Generalleutnant Gerhartz, Sie waren zur Verabschiedung des israelischen Luftwaffenchefs Amikam Norkin in Tel Aviv. Neben Staatspräsident Herzog haben Sie aus diesem Anlass am Montagabend die offizielle Rede gehalten. Was sagt das über die Beziehungen aus?
Zunächst einmal ist das eine große Ehre für mich gewesen. Dann ist es ein außergewöhnliches Zeichen der Freundschaft und Verbundenheit zwischen der israelischen und deutschen Luftwaffe. General Norkin und ich haben uns vom ersten Treffen an, als ich hier meinen ersten Auslandsbesuch 2018 machte, verstanden. Wir beide haben uns zum Ziel gesetzt, dass wir die Menschen zusammenbringen wollen. Dass sich junge Soldatinnen und Soldaten kennenlernen, sich austauschen und diesen Gedanken der Freundschaft weitertragen. Und dafür ist die Ehre, die Abschiedsrede neben Präsident Herzog halten zu dürfen, ein sichtbares Zeichen.
Bundeskanzler Olaf Scholz und Israels Premier Naftali Bennett haben Anfang März einen neuen strategischen Dialog vereinbart. Ist die Luftwaffe nicht schon einen Schritt weiter?
Das sehe ich nicht so. Wir setzen das um, was auf der politischen Ebene vereinbart wird.
Bei Ihrem Besuch informieren Sie sich auch über die geplante Beschaffung von F-35-Kampfflugzeugen und anderer Waffensysteme. Was konkret haben Sie auf dem Einkaufszettel?
Eine Einkaufsliste gibt es nicht. Ich habe aber meine Experten hierher nach Israel mitgebracht, damit wir an den Erfahrungen der israelischen Luftwaffe partizipieren können. Die Einführung der F-35 in unsere Luftwaffe ist eine äußerst komplexe Aufgabe. Es geht um Logistik, Infrastruktur, aber auch darum: Wie integriere ich ein solches Waffensystem der sogenannten 5. Generation in unsere Strukturen und das möglichst schnell? In drei Jahren wollen wir mit der Ausbildung beginnen. Daneben habe ich mir mit meinen Experten auch ein Raketenabwehrsystem angesehen. Hier hat Israel mit der Arrow 3 ein hervorragendes, funktionierendes System, das wir relativ schnell haben könnten und das schon in drei bis vier Jahren einsatzbereit in Deutschland sein könnte.
Wie realistisch ist der Einsatz von israelischen Luftabwehrsystemen in Deutschland?
Wie gesagt, die in Israel genutzten Arrow-3-Systeme bieten genau das, was wir derzeit nicht leisten können. Nämlich den Schutz vor sehr hoch fliegenden und von großer Entfernung aus verschossenen Raketen.

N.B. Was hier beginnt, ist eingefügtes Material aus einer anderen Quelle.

-- ==== Sys2Proof/Machine/Step.lean ====
section
/-! DEFINITION. One step of HUFQ: the agent whose turn it is moves (00_scope.md R14). -/

namespace Sys2Proof.Machine

/-- One step: one host access, one engine step or one assertion of reset, each atomic (R83, R84). -/
def step (s : State) : Host.Outcome State Fault Refusal := agentStep (nextTurn s).1 (nextTurn s).2

/-- `s` with the instruction whose bits are `w` accepted by CMD and the engine to move next (log entry 9). -/
def State.withFetchWord (s : State) (nbits w : Nat) : State := placeCommand s (BitVec.ofNat 32 (w % 2 ^ nbits))

end Sys2Proof.Machine
end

Wir könnten mit den Radargeräten, die wir in Deutschland aufstellen, ein Lagebild für viele Länder in Europa erstellen und das mit unseren NATO-Partnern jederzeit teilen.
Sie waren im Oktober mit sechs deutschen Kampfjets und mehr als 150 Soldaten der Bundesluftwaffe an einem internationalen Manöver in Israel beteiligt. Wie betrachten Sie diese Übung rückwirkend mit Blick auf die aktuelle Kriegssituation in Europa?
Solche Übungen bringen immer etwas für die eigene Einsatzbereitschaft. Man lernt immer dazu. Bei »Blue Flag«, so der Name der Übung, an der wir nun schon zum dritten Mal in Israel teilgenommen haben, geht es insbesondere darum, mit Nationen zu üben, mit denen wir sonst kaum zusammen fliegen. Es gilt dabei, die unterschiedlichen Verfahren kennenzulernen, sich auszutauschen, auch um Vertrauen aufzubauen.
Das Interview mit dem Inspekteur der Luftwaffe führte Detlef David Kauschke.